U.S. Pat. No. 4742040 to Ohsaki et.al. discloses a process for
making a carbon molecular sieve having increased adsorption capacity
and selectivity by pelletising powder coconut shell charcoal containing
small amounts of coal tar as a binder, carbonising, washing in mineral
acid solution to remove soluble ingredients, adding specified amounts
of creosote or other aromatic compounds, heating at 950.degree.
C.-1000.degree. C., and then cooling in an inert gas. U.S. Pat.
No. 4880765 to Knoblauch et.al., discloses a process for producing
carbon molecular sieves with uniform quality and good separating
properties by treating a carbonaceous product with inert gas and
steam in a vibrating oven and further treating it with benzene at
high temperatures to thereby narrow existing pores. Preparation
of carbon molecular sieve is a multistep process with utmost care
at each stage to get totally reproducible carbon molecular sieve.
Additionally, the process is very high temperature process, which
results into higher cost of the adsorbent.
U.S. Pat. No. 5081097 to Sharma et.al., discloses copper modified
carbon molecular sieves for selective removal of oxygen. The sieve
is prepared by pyrolysis of a mixture of a copper-containing material
and a polyfunctional alcohol to form a sorbent precursor. The sorbent
precursor is then heated and reduced to produce a copper modified
carbon molecular sieve. Pyrolysis is a high temperature process
making the whole process of preparation of the adsorbent an energy
intensive process.
Another process uses a transient metal-based organic complex capable
of selectively absorbing oxygen [U.S. Pat. No. 4477418 (1984)
to Mullhaupt Joseph et.al.; U.S. Pat. No. 5126466(1992) to Ramprasad
et.al.; U.S. Pat. No. 5141725(1992) to Ramprasad et.al.; U.S.
Pat. No. 5294418(1994) to Ramprasad et.al.; U.S. Pat. No. 5945079
(1999) to Mullhaupt Joseph et.al; U.S. patent application 20010003950
(2001), to Zhang, Delang et al.]. The absorption by these complexes
is reversible with changes in temperature and pressure so that it
is theoretically possible to achieve separation or concentration
of oxygen by means of a temperature swing or a pressure swing cycle
of the air.
However, in practice, severe deterioration of the organic complex
occurs with repeated cycles of absorption and liberation of oxygen.
Moreover, the organic complex itself is expensive. Therefore, the
use of this process is limited to special situations. The main drawback
of this process lies in air and moisture sensitivity of the metal
complexes used which lowers the stability of the adsorbent produced.

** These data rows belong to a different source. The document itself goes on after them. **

theorem SameDecode.byte {d e : DecRegs} (h : SameDecode d e) (ea ec b : Byte) :
    SameAnswer (decodeByte ea ec b d) (decodeByte ea ec b e) := by
  cases h with
  | unread state a c x =>
    obtain hst | hst := state
    · rw [decodeByte_hunt hst, decodeByte_hunt (by exact hst)]
      exact .goesOn (.unread (by simp only; split <;> simp) a c x)
    · by_cases hb : b = ea
      · subst hb
        rw [decodeByte_addr_match hst, decodeByte_addr_match (by exact hst)]
        exact .goesOn (.addrRead rfl c x)
      · rw [decodeByte_addr_mismatch hst hb, decodeByte_addr_mismatch (by exact hst) hb]
        exact .ends _ _ _
  | addrRead hst c x =>
    by_cases hb : b = ec
    · subst hb
      rw [decodeByte_cmd_match hst, decodeByte_cmd_match (by exact hst)]
      exact .goesOn (.cmdRead rfl x)
    · rw [decodeByte_cmd_mismatch hst hb, decodeByte_cmd_mismatch (by exact hst) hb]
      exact .ends _ _ _
  | cmdRead hst x =>
    rw [decodeByte_status hst, decodeByte_status (by exact hst)]
    exact .goesOn (.same _)
  | same =>
    cases decodeByte ea ec b d with
    | mk d' r =>
      cases r with
      | none => exact .goesOn (.same _)
      | some r => exact .ends _ _ _

theorem SameDecode.answer {d e : DecRegs} (h : SameDecode d e) (ea ec : Byte) (a : RxAnswer) :
    SameAnswer (applyAnswer ea ec a d) (applyAnswer ea ec a e) := by
  cases a with
  | byte b => exact h.byte ea ec b
  | timeout | error => exact h.stalls _

theorem SameDecode.decodeAnswers_eq {d e : DecRegs} (h : SameDecode d e) (ea ec : Byte) (as : List RxAnswer) :
    decodeAnswers ea ec d as = decodeAnswers ea ec e as := by
  induction as generalizing d e with
  | nil => rfl
  | cons a as ih =>
    have hanswer := h.answer ea ec a
    rw [decodeAnswers, decodeAnswers]
    generalize applyAnswer ea ec a d = p at hanswer
    generalize applyAnswer ea ec a e = p' at hanswer
    cases hanswer with
    | goesOn h' => exact ih h'
    | ends => rfl

theorem decodeAnswers_startDecode (n m : Nat) (ea ec : Byte) (as : List RxAnswer) :
    decodeAnswers ea ec (startDecode n) as = decodeAnswers ea ec (startDecode m) as :=
  SameDecode.decodeAnswers_eq (.unread (.inl rfl) _ _ _) ea ec as

/-! ### What CONSUME reports of a failure (60_exceptions.md R290; log 31) -/

/-- The failures an attempt can end in, with the byte details `resultContext` reads back; `cnt` is RXCNT at the end of the
decode. -/
inductive Reported (cnt : Nat) : FailRec → Prop
  | stall {k : Kind} (hk : k = .timeout ∨ k = .transport) (st : DecState) (x : Byte) :
    Reported cnt
      { kind := k, step := st, expect := none, got := none,
        status := if st = .drain ∨ st = .body then some x else none }
  | device (x : Byte) :
    Reported cnt { kind := .device, step := .drain, expect := none, got := none, status := some x }
  | compared {k : Kind} (hk : k = .address ∨ k = .command ∨ k = .checksum) (st : DecState) (e : Byte) (g : Got) :
    Reported cnt { kind := k, step := st, expect := some e, got := some g, status := none }
  | emptyRegion (hcnt : cnt = 0) (g : Got) :
    Reported cnt { kind := .length, step := .body, expect := none, got := some g, status := none }
  | length (hcnt : cnt ≠ 0) (e : Byte) (g : Got) :
    Reported cnt { kind := .length, step := .body, expect := some e, got := some g, status := none }
  | escape : Reported cnt { kind := .escape, step := .body, expect := none, got := none, status := none }

theorem reported_transportRecord (cnt : Nat) : Reported cnt transportRecord := .stall (.inr rfl) .off 0

theorem reported_stalled {k : Kind} (hk : k = .timeout ∨ k = .transport) {d : DecRegs} {f : FailRec} (cnt : Nat)
    (h : stalled k d = .failed f) : Reported cnt f := by
  rw [stalled, statusSoFar_eq] at h
  cases h
  exact .stall hk _ _

theorem validateRegion_reported {d : DecRegs} {f : FailRec} (h : validateRegion d = .failed f) :
    Reported d.rxCnt f := by
  unfold validateRegion at h
  split at h
  · cases h; exact .escape
  · split at h
    · split at h <;> cases h
      · exact .length (by omega) _ _
      · exact .emptyRegion (by omega) _
    · split at h
      · cases h
        exact .length (by omega) _ _
      · dsimp only at h
        split at h <;> cases h
        exact .compared (.inr (.inr rfl)) _ _ _

theorem decodeByte_reported {ea ec b : Byte} {d d' : DecRegs} {f : FailRec}
    (h : decodeByte ea ec b d = (d', some (.failed f))) : Reported d'.rxCnt f := by
  unfold decodeByte at h
  split at h
  case h_1 | h_2 | h_5 => cases h
  case h_3 => split at h <;> cases h; exact .compared (.inl rfl) _ _ _
  case h_4 => split at h <;> cases h; exact .compared (.inr (.inl rfl)) _ _ _
  case h_6 => split at h <;> cases h; exact .device _
  case h_7 =>
    split at h
    · obtain ⟨rfl, hf⟩ := Prod.mk.inj h
      exact validateRegion_reported (Option.some.inj hf)
    · cases h

theorem applyAnswer_reported {ea ec : Byte} {a : RxAnswer} {d d' : DecRegs} {f : FailRec}
    (h : applyAnswer ea ec a d = (d', some (.failed f))) : Reported d'.rxCnt f := by
  cases a with
  | byte b => exact decodeByte_reported h
  | timeout => exact reported_stalled (.inl rfl) _ (Option.some.inj (Prod.mk.inj h).2)
  | error => exact reported_stalled (.inr rfl) _ (Option.some.inj (Prod.mk.inj h).2)

/-- The context of a recorded failure is the failure's own. -/
theorem resultContext_of_taken {f : FailRec} {target : TmState} {s t : State} (h : FailureTaken f target s t)
    (hf : Reported t.dec.rxCnt f) :
    resultContext t =
      { cmd := s.req.cmd, attempt := s.txn.attempt, step := f.step, expect := f.expect, got := f.got
        status := f.status } := by
  obtain ⟨hkind, hattempt, hstep, hexpect, hgot, hstatus, -, -, -, ⟨-, hreq, -⟩, -⟩ := h
  unfold resultContext
  rw [hkind, hattempt, hstep, hreq]
  cases hf with
  | stall hk st x =>
    by_cases hst : st = .drain ∨ st = .body
    · have hx := hstatus x (if_pos hst)
      obtain rfl | rfl := hk <;> simp only [if_pos hst, hx]
    · obtain rfl | rfl := hk <;> simp only [if_neg hst]
  | device x => simp only [hstatus x rfl]
  | compared hk st e g =>
    obtain rfl | rfl | rfl := hk <;> simp only [hexpect e rfl, hgot g rfl]
  | emptyRegion hcnt g => simp only [if_pos hcnt, hgot g rfl]
  | length hcnt e g => simp only [if_neg hcnt, hexpect e rfl, hgot g rfl]
  | escape => rfl

/-- A reported failure is of the device with its status, of the transport, or transient (60_exceptions.md R281). -/
theorem Reported.kind_cases {cnt : Nat} {f : FailRec} (h : Reported cnt f) :
    (f.kind = .device ∧ ∃ x, f.status = some x) ∨ f.kind = .transport ∨ f.kind.isTransient = true := by
  cases h with
  | stall hk =>
    obtain rfl | rfl := hk
    · exact .inr (.inr rfl)
    · exact .inr (.inl rfl)
  | device x => exact .inl ⟨rfl, x, rfl⟩
  | compared hk => obtain rfl | rfl | rfl := hk <;> exact .inr (.inr rfl)
  | emptyRegion | length | escape => exact .inr (.inr rfl)

theorem failedOutcome_transient {f : FailRec} (h : f.kind.isTransient = true) (c attempt : Byte) :
    failedOutcome c attempt f = .failed (.protocol f.kind)
      { cmd := c, attempt := attempt, step := f.step, expect := f.expect, got := f.got, status := f.status } := by
  unfold failedOutcome
  split
  · next hk => simp [hk, Kind.isTransient] at h
  · next hk => simp [hk, Kind.isTransient] at h
  · rfl

/-- CONSUME goes to IDLE and answers the outcome. -/
def Consumes (s : State) (o : TxnOutcome) : Prop :=
  ∃ t, consumeOp s = .next t ∧ t.txn.tmState = .idle ∧ t.answer = some (.outcome o)

/-- After a failure that ended the transaction CONSUME returns the outcome of R218. -/
theorem consumes_failedOutcome {f : FailRec} {s t : State}
    (h : FailureTaken f (failureTarget f.kind s.txn.attRem) s t) (hf : Reported t.dec.rxCnt f) (hdone : t.done = true) :
    Consumes t (failedOutcome s.req.cmd s.txn.attempt f) := by
  have hctx := resultContext_of_taken h hf
  have htm : t.txn.tmState = failureTarget f.kind s.txn.attRem := by rw [h.txn]
  obtain ⟨hk, x, hx⟩ | hk | hk := hf.kind_cases
  · rw [hk] at htm
    refine ⟨_, consumeOp_deviceError htm, rfl, ?_⟩
    rw [hctx, h.status x hx, failedOutcome, hk, hx]
    rfl
  · rw [hk] at htm
    refine ⟨_, consumeOp_transportError htm, rfl, ?_⟩
    rw [hctx, failedOutcome, hk]
    rfl
  · rw [failureTarget_transient hk] at htm
    have hlast : s.txn.attRem = 0 := by
      by_contra hne
      rw [if_neg hne] at htm
      simp [State.done, htm, isTerminal] at hdone
    rw [if_pos hlast] at htm
    refine ⟨_, consumeOp_protocolError htm, rfl, ?_⟩
    rw [hctx, h.kind, failedOutcome_transient hk]
    rfl

theorem resultContext_takeFrame (f : Frame) (s : State) :
    resultContext (takeFrame f s) =
      { cmd := s.req.cmd, attempt := s.txn.attempt, step := .off, expect := none, got := none, status := some 0x00 } := by
  rw [takeFrame_eq]
  rfl

/-- After a validated frame CONSUME returns what the registered decoder makes of its payload. -/
theorem consumes_deliverPayload {f : Frame} {s : State} {o : TxnOutcome} (hcons : Consistent (takeFrame f s))
    (h : deliverPayload s.cfg s.req.cmd s.txn.attempt f.payload (Config.captureTime s.draws) = some o) :
    Consumes (takeFrame f s) o := by
  obtain ⟨d, hd, rfl⟩ := Option.map_eq_some_iff.1 h
  obtain ⟨-, -, hfits⟩ := hcons.result.completed (takeFrame_tm f s)
  have hpay : resultPayload (takeFrame f s) = f.payload := by
    rw [resultPayload, List.take_of_length_le hfits.le, takeFrame_eq]
  have hregs : (takeFrame f s).cfg = s.cfg ∧ (takeFrame f s).req = s.req ∧ (takeFrame f s).draws = s.draws := by
    rw [takeFrame_eq]
    exact ⟨rfl, rfl, rfl⟩
  obtain ⟨hcfg, hreq, hdraws⟩ := hregs
  refine ⟨_, consumeOp_completed (takeFrame_tm f s) (by rw [hcfg, hreq]; exact hd), rfl, ?_⟩
  simp only [deliver, hpay, hcfg, hdraws, resultContext_takeFrame]
  rfl

theorem deliver_congr {s t : State} (h : RegsKept s t) (hdraws : t.draws = s.draws) (d : Decoder) :
    deliver d t = deliver d s := by
  simp only [deliver, resultPayload, resultContext, h.cfg, h.req, h.dec, h.res, hdraws]

/-- What CONSUME returns is a matter of the registers, and of the draw the timestamp comes from. -/
theorem Consumes.congr {s t : State} {o : TxnOutcome} (h : Consumes s o) (hregs : RegsKept s t)
    (hdraws : t.draws = s.draws) : Consumes t o := by
  obtain ⟨u, hu, htm, hanswer⟩ := h
  have hctx : resultContext t = resultContext s := by
    simp only [resultContext, hregs.req, hregs.dec, hregs.res]
  unfold consumeOp at hu
  split at hu
  case h_1 hs =>
    split at hu <;> cases hu
    next d hd =>
    refine ⟨_, consumeOp_completed (hregs.txn ▸ hs) (by rw [hregs.cfg, hregs.req]; exact hd), rfl, ?_⟩
    rw [deliver_congr hregs hdraws]
    exact hanswer
  case h_2 hs =>
    cases hu
    refine ⟨_, consumeOp_deviceError (hregs.txn ▸ hs), rfl, ?_⟩
    rw [hctx, hregs.res]
    exact hanswer
  case h_3 hs =>
    cases hu
    refine ⟨_, consumeOp_protocolError (hregs.txn ▸ hs), rfl, ?_⟩
    rw [hctx, hregs.res]
    exact hanswer
  case h_4 hs =>
    cases hu
    refine ⟨_, consumeOp_transportError (hregs.txn ▸ hs), rfl, ?_⟩
    rw [hctx]
    exact hanswer
  all_goals
    cases hu
    cases hanswer

/-- A run from `s` comes to IDLE with the outcome as its answer. -/
def ReachesOutcome (s : State) (o : TxnOutcome) : Prop :=
  ∃ t, Reaches s t ∧ t.txn.tmState = .idle ∧ t.answer = some (.outcome o)

theorem ReachesOutcome.of_reaches {s t : State} {o : TxnOutcome} (h : Reaches s t) (g : ReachesOutcome t o) :
    ReachesOutcome s o := by
  obtain ⟨u, hu, hidle, hanswer⟩ := g
  exact ⟨u, h.trans hu, hidle, hanswer⟩

theorem Consumes.reachesOutcome {s u : State} {o : TxnOutcome} (h : Consumes u o) (hstep : step s = consumeOp u) :
    ReachesOutcome s o := by
  obtain ⟨t, ht, hidle, hanswer⟩ := h
  exact ⟨t, .head (hstep.trans ht) (.refl t), hidle, hanswer⟩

Additionally, the cost of the metal complexes used in preparation
of the adsorbent is very high.
U.S. Pat. No. 6087289 (2000) to Choudary et al. discloses a process
for the preparation of a zeolte-based adsorbent containing cerium
cations for the selective adsorption of oxygen from a gas mixture.
Cerium exchange into zeolite is carried out under reflux conditions
using aqueous solution of cerium salt at around 80.degree. C. for
4-8 hours and repeating the exchange process several times. The
main drawbacks of this adsorbent lie in observation of oxygen selectivity
only in the low-pressure region. Furthermore, adsorbent preparation
is a multi-step ion exchange process, which also generates liquid
effluent.
European Patent 0218403 to Greenbank discloses a dense gas pack
of coarse and fine adsorbent particles wherein the size of the largest
fine particles is less than one-third of the coarse particles and
sixty percent of all particles are larger than sixty mesh. Although
not specifically stated, it is evident from the examples that these
percentages are by volume. This system is designed primarily for
enhancing gas volume to be stored in a storage cylinder. It is mentioned,
however, that it can be utilized for molecular sieves. There is
nothing in this application, however, which would give insight into
the fact that significantly enhanced PSA efficiency could be obtained
by combining coarse and fine particles of kinetically-selective
sieve material in a single bed. It has been found in accordance
with the present invention that, within certain limits as will be
defined, a mixture of coarse and fine kinetically selective sieve
particles will unexpectedly give enhanced PSA performance.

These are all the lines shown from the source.